Activation of the canonical Wnt pathway is required and sufficient for embryonic joint specification (Hartmann and Tabin, 2001; Guo et al., 2004), and both canonical and noncanonical Wnt signaling regulate morphogenesis, proliferation, cell specification, and differentiation within the developing skeleton (Church et al., 2002; Enomoto-Iwamoto et al., 2002; Yang et al., 2003; Koyama et al., 2008).
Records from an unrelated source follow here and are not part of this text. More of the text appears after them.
/-! ### DFR on a STATUS that holds flags (R157) -/

/-- An error replaces ECODE and keeps every flag, so flags can be set before or after it (R199). -/
theorem statusWithError_or {f : Word} (hf : f &&& maskEcode = 0#32) (g : Word) (e : ErrorCode) :
    statusWithError (f ||| g) e = f ||| statusWithError g e := by
  have hkeep : f &&& ~~~maskEcode = f := by
    have hsplit : f &&& (maskEcode ||| ~~~maskEcode) = f := by
      rw [show maskEcode ||| ~~~maskEcode = BitVec.allOnes 32 by decide, BitVec.and_allOnes]
    rwa [BitVec.and_or_distrib_left, hf, BitVec.zero_or] at hsplit
  simp only [statusWithError, BitVec.and_or_distrib_right, hkeep, BitVec.or_assoc]

/-- The block with the flags f in STATUS beside what it holds. -/
def withFlags (b : Block) (f : Word) : Block := withStatus b (f ||| b.status) b.errinfo

@[simp] theorem withFlags_status (b : Block) (f : Word) : (withFlags b f).status = f ||| b.status := rfl

theorem fail_withFlags {f : Word} (hf : f &&& maskEcode = 0#32) (b : Block) (e : ErrorCode) (info : Nat) :
    (withFlags b f).fail e info = withFlags (b.fail e info) f :=
  congrArg (withStatus b · (BitVec.ofNat 32 info)) (statusWithError_or hf b.status e)

theorem dfrFlags_withFlags (b : Block) (f : Word) : (withFlags b f).dfrFlags = withFlags b.dfrFlags f := by
  rw [dfrFlags_eq, dfrFlags_eq, withFlags_status, BitVec.or_assoc]
  rfl

/-- DFR keeps the flags that STATUS holds before it: it takes the same way, and adds its own. -/
theorem dfrStage_withFlags {f : Word} (hf : f &&& maskEcode = 0#32) (b : Block) :
    dfrStage (withFlags b f) = withFlags (dfrStage b) f := by
  obtain ⟨hlt, heq⟩ | ⟨hlen, hlt, heq⟩ | ⟨hlen, hcap, ⟨hs, hmod, heq⟩ | ⟨hs, hmod, k, hk, heq⟩ | ⟨hok, heq⟩⟩ :=
    dfrStage_cases b <;> rw [heq]
  · rw [dfrStage_bitCapacity (b := withFlags b f) hlt, fail_withFlags hf]
  · rw [dfrStage_textCapacity (b := withFlags b f) hlen hlt, fail_withFlags hf]
  · rw [dfrStage_misalign (b := withFlags b f) hlen hcap hs hmod, dfrFlags_withFlags, fail_withFlags hf]
    rfl
  · rw [dfrStage_framing (b := withFlags b f) hlen hcap hs hmod hk, dfrFlags_withFlags, fail_withFlags hf]
  · rw [dfrStage_success (b := withFlags b f) hlen hcap hok, dfrFlags_withFlags]
    rfl

/-- A CLS that succeeds from a cleared STATUS leaves ERRINFO clear and no code in ECODE. -/
theorem clsStage_clearStatus_of_ok {nm : Config.Num} {b : Block} (h : (clsStage nm b.clearStatus).err = false) :
    (clsStage nm b.clearStatus).status &&& maskEcode = 0#32 ∧ (clsStage nm b.clearStatus).errinfo = 0#32 := by
  have hne := ne_fail_of_ok h
  obtain ⟨-, heq⟩ | ⟨-, -, heq⟩ | ⟨-, -, -, heq⟩ | ⟨-, -, -, za, rfl, ⟨-, w, -, heq⟩ | ⟨-, heq⟩⟩ :=
    clsStage_cases nm b.clearStatus
  · exact absurd heq (hne _ _ _)
  · exact absurd heq (hne _ _ _)
  · exact absurd heq (hne _ _ _)
  · exact absurd heq (hne _ _ _)
  · have hflags := clsFlags_clearStatus b
    rw [heq, Block.storeBits_status, Block.storeBits_errinfo]
    exact ⟨(congrArg (·.status &&& maskEcode) hflags).trans (clsFlagWord_ecode b), congrArg Block.errinfo hflags⟩

/-- Once DONE is set, flags kept through a second stage read as those of both commands together. -/
theorem setDone_withFlags (b : Block) (f : Word) :
    (withFlags b f).setDone = withStatus b.setDone ((f ||| maskDone) ||| b.setDone.status) b.setDone.errinfo := by
  have hdone : (f ||| b.status) ||| maskDone = (f ||| maskDone) ||| (b.status ||| maskDone) := by
    conv_lhs => rw [← BitVec.or_self (x := maskDone)]
    ac_rfl
  rw [Block.setDone_status, ← hdone]
  rfl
In adult life, modulation of Wnt signaling has an important role in cartilage homeostasis. We demonstrated enhanced activation of the canonical Wnt pathway in osteoarthritic cartilage in humans (Dell’Accio et al., 2001) and after cartilage injury in mice (Dell’Accio et al., 2008; Eltawil et al., 2009). In addition, a loss of function polymorphism in the SFRP3 gene, encoding for a soluble Wnt inhibitor (Leyns et al., 1997; Wang et al., 1997), has been linked to an increased susceptibility to develop OA (Loughlin et al., 2004; Lories et al., 2007). These data, together with other in vivo and in vitro experimental evidence, suggest that an over-activation of the β-catenin–dependent/Wnt pathway might be involved in OA pathogenesis (Schett et al., 2008; Luyten et al., 2009).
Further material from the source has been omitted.